With the challenges non-profits face during difficult economic times, utilizing the skills of individuals who understand the overall mission of your non-profit business can be a deal-maker.
Standing at the entrance of the Museum exactly one year from when we opened, I hardly have time to pause. The space is vital and bustling with families from the surrounding community, a few straggling tourists, and toddlers jumping on and off the tricycles and riding vehicles in the play area.
I remember the first time I saw the underground Gymboree space with its primary colors and trampoline mats. We’d inherited the former gym in the heart of Manhattan’s upper east side, from New York Franchisee owners Deb Whitefield and her partner Barry Hanson. They were on board with our concept of a community museum, but with little funding and only three weeks to prep the space to open, I wasn’t sure where to begin. I remember wildly sketching renderings, snapping photos and ripping up magazines in an attempt to envision how we’d transform 2,5000 square feet of damp, empty footage into a museum space. We had $5,000 in the bank. We had a vague notion of some of the programming and exhibits we hoped to introduce, but very little idea on how to make it all look and feel museum-worthy.

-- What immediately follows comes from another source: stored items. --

/-- With no commit posted, a second boundary advances time and date (R389). -/
theorem sentryTick_advances (s : State) (hlatch : s.sentry.latchPend = false) (hcommit : s.sentry.commit = false)
    (hsecond : (s.sentry.tick + 1) % 2 ^ 48 % 2 ^ 15 = 0) :
    (sentryTick s).sentry = { (countedTick s).sentry with
      legTime := (timeNext s.sentry.legTime).1,
      legDate := if (timeNext s.sentry.legTime).2 = true then (dateNext s.sentry.legDate).1 else s.sentry.legDate } := by
  rw [sentryTick_of_no_latch s hlatch, if_neg (Bool.eq_false_iff.mp hcommit), if_pos hsecond, secondNext_sentry,
    countedTick_sentry]

/-- Where the next tick is a second boundary, CAL_SECOND is that one tick. -/
theorem completes_calSecond {P : State → Prop} {s : State} {x : Sentry} (hdead : s.sentry.dead = false)
    (hx : (sentryTick s).sentry = x) (hsecond : x.tick % 2 ^ 15 = 0) (hp : P (sentryTick s)) : Completes .calSecond s P := by
  refine ⟨sentryTick s, congrArg done ?_, hp⟩
  unfold calSecond
  rw [hdead]
  exact if_pos (hx ▸ hsecond)

/-! The latch (R383). -/

/-- The words a posted latch takes, in the state in which they are reported. -/
def latched (s : State) : State :=
  wr64 CAL_REF_SEC_LO (taiSec s) (wr CAL_REF_NS (wordOf (taiNs s)) (wr64 CAL_REF_TICK_LO s.sentry.tick
    (setSentry (fun x => { x with latchPend := false, refValid := true }) s)))

theorem refTake_of_latch (s : State) (h : s.sentry.latchPend = true) : refTake s = raise CAL_INT 2 (latched s) := by
  unfold refTake
  rw [h]
  rfl

theorem latched_sentry (s : State) : (latched s).sentry = { s.sentry with latchPend := false, refValid := true } := rfl

theorem wr64_tables {a v : Nat} {s : State} (hs : TablesWf s) : TablesWf (wr64 a v s) := wr_tables (wr_tables hs)

theorem rd_wr64_lo (a v : Nat) (s : State) (hs : TablesWf s) : rd (wr64 a v s) a = loWord v :=
  (rd_wr_ne _ _ _ _ (by omega)).trans (rd_wr_same _ _ _ hs)

theorem rd_wr64_ne (a b v : Nat) (s : State) (hlo : b ≠ a) (hhi : b ≠ a + 4) : rd (wr64 a v s) b = rd s b :=
  (rd_wr_ne _ _ _ _ hhi).trans (rd_wr_ne _ _ _ _ hlo)

theorem latched_tables (s : State) (hs : TablesWf s) : TablesWf (latched s) :=
  wr64_tables (wr_tables (wr64_tables (tables_of_eq hs rfl rfl)))

theorem rd_latched (s : State) (hs : TablesWf s) : rd (latched s) CAL_REF_TICK_LO = loWord s.sentry.tick ∧
    rd (latched s) CAL_REF_NS = wordOf (taiNs s) ∧ rd (latched s) CAL_REF_SEC_LO = loWord (taiSec s) := by
  have hposted : TablesWf (setSentry (fun x => { x with latchPend := false, refValid := true }) s) := tables_of_eq hs rfl rfl
  unfold latched
  refine ⟨?tick, ?ns, ?sec⟩
  case tick =>
    rw [rd_wr64_ne _ _ _ _ (by decide) (by decide), rd_wr_ne _ _ _ _ (by decide), rd_wr64_lo _ _ _ hposted]
  case ns =>
    rw [rd_wr64_ne _ _ _ _ (by decide) (by decide), rd_wr_same _ _ _ (wr64_tables hposted)]
  case sec => exact rd_wr64_lo _ _ _ (wr_tables (wr64_tables hposted))
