/-- An instruction of the JTAG test access port (R440); a code that names none of these is `bypass`. -/
inductive TapInstr where
  | bypass | idcode | sample | extest | pulse | train | secUnlock
  deriving DecidableEq, Repr

/-- A request on the SMBus target (R459): a numeric sensor by its number, or state sensor 1. -/
inductive SmbusReq where
  | numeric (i : Fin 7)
  | state
  deriving DecidableEq, Repr

/-- How a start goes (Table 18-5): the step it stays in (8: it reaches READY), uncorrectable MRAM lines met in slot A and
in slot B, domains that fail in C4, stacks that fail in C5, and pipelines whose ingress or egress image fails to load in
C6. -/
structure CastOn where
  stop   : Fin 9
  badA   : Bool
  badB   : Bool
  lost   : List (Fin 64)
  hbm : List (Fin 4)
  images : List (Fin 16 × Bool)
  deriving DecidableEq, Repr

/-- What a scrubber found in a slot (R205): contents rewritten from the shadow, or parity and shadow both lost. -/
inductive ScrubFind where
  | fixed | lost
  deriving DecidableEq, Repr

/-- What the sensors, the links and the memories give a tick edge: the junction temperature and whether the AVSBus
regulator answered (R427, R453); domains whose repair failed (R423); the ager's slice was late (R48); what the scrubbers
found, by TCAM slot (R205); codewords that the FEC of a port corrected and could not correct in the tick (R464); and a
lane's signal, CDR lock and PRBS bit errors of the tick (Table 3-9); whether the link partner holds CLKREQ# asserted (R316). -/
structure EdgeIn where
  tj     : BitVec 8
  avs    : Bool
  repair : List (Fin 64)
  late   : Bool
  scrub  : List (Fin 1572864 × ScrubFind)
  fec    : List (Fin 130 × Fin 65536 × Fin 65536)
  lanes  : List (Fin 130 × Bool × Bool × Fin 65536)
  clkreq : Bool
  deriving DecidableEq, Repr
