/-- The bits of a register kept across every reset but POR_N and loss of supply: its RWS fields (R6). -/
def Reg.stickyMask : Reg → BitVec 64
  | .GLB_MODE_STS => 0x4
  | .GLB_HOSTLOSS => 0x1000000
  | .FLT_STS => 0xFFFFFFFF
  | .FLT_FIRST => 0x8000000000000000
  | .FLT_INST => 0xFFFFFFFFFFFFFFFF
  | .TIK_SYNC_STS => 0x5C0000
  | .TIK_OVR_STS => 0x1FF
  | .TIM_SYNCE_STS => 0xC
  | .CAGE_CMB_STS => 0x2
  | .MAC_PORT_STS => 0x80
  | .HBC_STS => 0x800
  | .HBC_ECC_LOG => 0x100000000
  | _ => 0x0

/-- The bits of a register that a read returns: all but its WO and RSV fields (R6). -/
def Reg.readMask : Reg → BitVec 64
  | .GLB_ID | .TIM_TOD_SEC | .TIM_SET_SEC | .GGE_CNT | .TCM_PROF_PMASK => 0xFFFFFFFFFFFF
  | .GLB_UNITS | .LKP_SID_STS => 0xFFFFF
  | .GLB_FWVER | .PCX_IMOD => 0x1FFFFFF
  | .GLB_SERIAL | .FLT_INST | .TIK_COUNT | .PWR_SEL | .PWR_ECO_OFF | .PCX_FLR_BUSY | .PCX_CNT | .DMA_CNT
  | .CHT_CNT | .STE_CNT | .STE_STORE | .STE_STORE_RD | .ACT_CNT | .MAC_CNT | .MSC_SECY_SCI | .MSC_SECY_CNT
  | .MSC_SA_SCI | .MSC_SA_PN | .TCM_CNT | .TCM_PROF_RCMASK | .LKP_CASTON_REDIR | .LKP_CNT | .BPM_CNT
  | .SKN_CNT | .SCH_CNT | .SCH_PORT_CW | .SCH_PORT_QW | .YRN_CNT | .YRN_SET | .HBC_CNT => 0xFFFFFFFFFFFFFFFF
  | .GLB_MODE => 0xFFFF1FFF
  | .GLB_MODE_REQ | .CAGE_CAP | .LKP_LEARN_CFG => 0xFF0F
  | .GLB_MODE_STS => 0xFF0707
  | .GLB_SPLIT | .GLB_SPLIT_LOSS | .GLB_SPLIT_EFF | .TIK_PERIOD | .TIK_CLK | .BOOT_JRN_IDX | .STE_ENTRY
  | .ACT_CFG => 0x1FFF
  | .GLB_HOSTLOSS | .MAC_PORT_LINK => 0xFFFFFFF
  | .GLB_HEARTBEAT | .FLT_INJ | .BOOT_CTL | .BOOT_JRN_CMD | .SEC_DBG_CTL | .SEC_RESP | .GGE_COL_CMD
  | .MAC_PORT_CMD | .MSC_KEY | .MSC_SALT => 0x0
  | .GLB_FLT_SUM | .GLB_FLT_PIN | .FLT_STS | .FLT_LIVE | .FLT_EN_INT | .FLT_EN_PIN | .FLT_EN_NTF
  | .FLT_EN_JRN | .FLT_EN_ACT | .TIK_PERIOD_AT | .BOOT_SLOT_DATA | .BOOT_JRN_DATA | .TIM_ADJ
  | .TIM_PORT_DLY | .CAGE_CMB_CFG | .CAGE_CMB_CFG2 | .CAGE_I2C_DATA | .SEC_CHAL | .STE_IMG_AT
  | .ACT_LACP_PDU | .ACT_BFD_TPL | .GGE_OVF | .MSC_SECY_WIN | .MSC_SA_SSCI | .TCM_PROF_GMASK
  | .LKP_HASH_SEED | .HBC_TIM | .HBC_DLY => 0xFFFFFFFF
  | .FLT_FIRST | .GGE_COL_STS => 0xFFFFFFFFFFFF001F
  | .FLT_FIRST_INFO => 0x8000FFFFFFFFFFFF
  | .FLT_CNT | .TIK_SYNC_DLY | .TIK_COMMIT_DEFER | .TIK_OVERRUN | .STE_OUTER_CFG | .SCH_PORT_MQW | .YRN_MC => 0xFFFF
  | .TIK_PERIOD_NEXT | .SCH_PROBE => 0x7FFF
  | .TIK_SYNC => 0x8FFFFF3
  | .TIK_SYNC_STS => 0x7FFFFF
  | .TIK_COMMIT_CUTOFF | .PWR_DOM_CMD | .SEC_DBG_STS | .STE_PAGES | .ACT_LAG_MEM | .SDS_LANE_CFG
  | .MSC_SA_CTL | .TCM_PANEL_CFG | .SCH_CFG | .HBC_GEOM => 0xFF
  | .TIK_COMMIT_STS | .PCX_LTR => 0x1FFF1FFF
  | .TIK_OVR_STS | .MSC_SECY_CFG => 0x1FF
  | .PWR_SEQ => 0xFFFF0FFF
  | .PWR_CAP => 0xFFFF7BFF
  | .PWR_CAP_STS => 0x3FF3FFF
  | .PWR_TEMP | .BOOT_JRN_CFG | .SCH_BURST | .SCH_PORT_PFC => 0xFFFFFF
  | .PWR_DOM_STS => 0xFFFF000F
  | .BOOT_STS => 0xFFFF3FFF7F
  | .BOOT_CFG => 0xFFFFFFF1
  | .BOOT_SLOT_CTL => 0x6007FFFF
  | .BOOT_JRN_STS => 0xFFFF1FFFFFFFFFFF
  | .PCX_LINK_STS => 0x37FFF
  | .PCX_LPM => 0xFFFFFFFF7FFF
  | .PCX_STS | .STE_FIX_CFG | .SKN_SPILL_CFG => 0x1
  | .PCX_FUNC_RINGS => 0x1FFF0FFF1FFF0FFF
  | .PCX_ISRC | .DMA_NTF_MAP => 0x8FFF
  | .DMA_SQ_BASE | .DMA_CQ_BASE | .GGE_COL_ADDR => 0xFFFFFFFFFFFFF000
  | .DMA_SQ_CFG => 0xFFFF3FFFFFFFFFFF
  | .DMA_SQ_IDX | .DMA_CQ_IDX => 0xFFFFFFFFFFFFFFF0
  | .DMA_SQ_STS | .GGE_COL_RNG_B => 0xFFFFFFFFFFFFFF
  | .DMA_CQ_CFG => 0xFFFF0000000FFFF3
  | .DMA_CQ_STS => 0xFFFF7FFFFFFFFFFF
  | .DMA_CFG => 0x7F
  | .DMA_RX_SEL | .MAC_PORT_CFG => 0x3FFF0FFF
  | .CHT_CFG | .TIM_SYNCE_STS | .CAGE_I2C_STS | .MSC_SA_STS | .LKP_HASH_CFG => 0xF
  | .CHT_SEQ_STS => 0x7FFFFFFFFF
  | .CHT_ERR => 0x1FFFFFFFFF
  | .TIM_TOD_NS | .TIM_SET_NS => 0x3FFFFFFF
  | .TIM_INCR | .RCM_CMP | .SCH_PROBE_TOK | .SCH_PORT_TOK | .SCH_Q_TOK | .SCH_GRP_TOK => 0xFFFFFFFFFF
  | .TIM_SYNCE | .TCM_SCRUB_STS | .TCM_ERR_SLOT => 0x1FFFFF
  | .CAGE_CMB_STS | .HBC_SPD_CMD => 0x3
  | .CAGE_I2C_CTL | .TCM_PANEL_STS | .HBC_SPD_CFG2 => 0x3FFFFFF
  | .MAC_MGT_PARSE => 0x7F3
  | .STE_BUDGET => 0x7FF07FF
  | .STE_DISP_CFG => 0x1071F
  | .STE_IMG => 0x10707
  | .STE_IMG_STS => 0x3FFF003F
  | .STE_OUTER_ACT => 0xFF7F
  | .STE_SRC_MAP => 0xFFFFFFFFF
  | .STE_ENG_STS => 0x7F7F
  | .ACT_RSP_CFG => 0xFFFFF7FF
  | .ACT_RSP_REASON => 0xFFFFFFFFFF00
  | .ACT_RSP_RATE | .TCM_SCRUB_CFG => 0xFF0FFF
  | .ACT_HOSTPOL => 0x8003FFFF
  | .ACT_LAG => 0xFFFF001F
  | .ACT_PORT_MAC => 0x1FFFFFFFFFFFF
  | .ACT_LACP_CTL => 0xC1FFFFFF
  | .ACT_BFD_CTL => 0xFFFFFFFFFFFF7F
  | .ACT_BFD_FMT => 0x7F7F7F
  | .ACT_BFD_STS => 0xFFFF037F
  | .GGE_CTL => 0xFFFF00FF1FFF
  | .GGE_SMP_CFG => 0x1FFFFFFF0F07
  | .GGE_SBUF_STS => 0xFFFF3FFF
  | .GGE_COL_CFG => 0x80FFFFFF
  | .GGE_FRZ | .SCH_XBAR_CFG | .HBC_SET_VALID => 0x7
  | .GGE_COL_SIZE => 0xFFFFF000
  | .GGE_COL_RNG_A => 0xFFFFF0FFFFFFF
  | .SDS_LANE_TXEQ | .YRN_CFG => 0x3F3F3F
  | .SDS_LANE_STS => 0xFFFF003F
  | .MAC_PORT_STS => 0xFFFFF0FF
  | .CAGE_CTL => 0x7FF
  | .CAGE_STS => 0x1F3F
  | .TCM_PROF_CFG => 0xFFFFFFFFFF7F7FFF
  | .LKP_HW_CFG => 0xFF1FFF
  | .LKP_SESS_CFG => 0xFFFFF000FFFFF
  | .LKP_AGE_CFG => 0xFFFFFF1F
  | .LKP_TBL_STS => 0x800FFFFF
  | .LKP_EVQ_STS => 0x1FF1FFF
  | .BPM_POOL_CFG | .BPM_SYS => 0x3FFFF0003FFFF
  | .BPM_POOL_STS => 0x8007FFFF0007FFFF
  | .BPM_QPROF => 0xFFFFFF03FFFF
  | .BPM_PGPROF | .SKN_SPILL_PROF_A => 0x3FFFFFFFFFFFFF
  | .BPM_PORT => 0xFF07
  | .BPM_PG_STS => 0x7FFFF
  | .SKN_CELL_FREE => 0x7FFFF0007FFFF
  | .SKN_SPILL_STS => 0x3FFFF00003FFF
  | .SKN_SPILL_PROF_B => 0x3FFFFFFFFFFF
  | .SKN_CTX_STS => 0x3FFFF0007FFFF
  | .SKN_CTX_CNT => 0xFFFFFFF0003FFFF
  | .SKN_Q => 0x7FFFFFFF000001FF
  | .SCH_MC_CFG => 0x3FFF0007
  | .SCH_MC_STS => 0x3FFF3FFF
  | .SCH_PORT => 0xFF7F77FF
  | .SCH_PORT_STS | .SCH_GRP_STS => 0x1FFFF
  | .SCH_PORT_SHP | .SCH_Q_SHP | .SCH_GRP_SHP => 0xFFFFFF8FFFFFFF
  | .SCH_GRP => 0xFF873F
  | .SCH_LEAF => 0xFFFFFFF1FFF3FFF
  | .YRN_ID => 0x80FF3FFF
  | .YRN_RESEQ_CFG => 0xFFF
  | .YRN_RESEQ_CMD => 0x3FFFF
  | .YRN_RSQ_STS => 0x3FFF00007FFF
  | .YRN_ROUTE => 0x8000003F
  | .YRN_CTX => 0x7FFFFFF
  | .HBC_STS => 0x73FFF
  | .HBC_SPD_CFG => 0xFFFFF0F
  | .HBC_REF_CFG => 0xFFFFF1
  | .HBC_TEMP => 0x3FF
  | .HBC_ECC_LOG => 0x1FFFFFFFF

Most days a year a ago were very quiet. Sometimes a week would go by and no one would walk in. Hurricanes raged through the fall. The walls and ceiling leaked. Scaffolding around the building’s perimeter kept our entrance mostly hidden from sight. Many nights I went home feeling unsure and exhausted. Yet, at the same time, I felt so happy to be able to facilitate the birth of this incredible vision; The first ever Museum Of Motherhood. Wow. I knew I was living my dream of bringing some the HERstory of women and education about the multicultural family to a physical, tangible location.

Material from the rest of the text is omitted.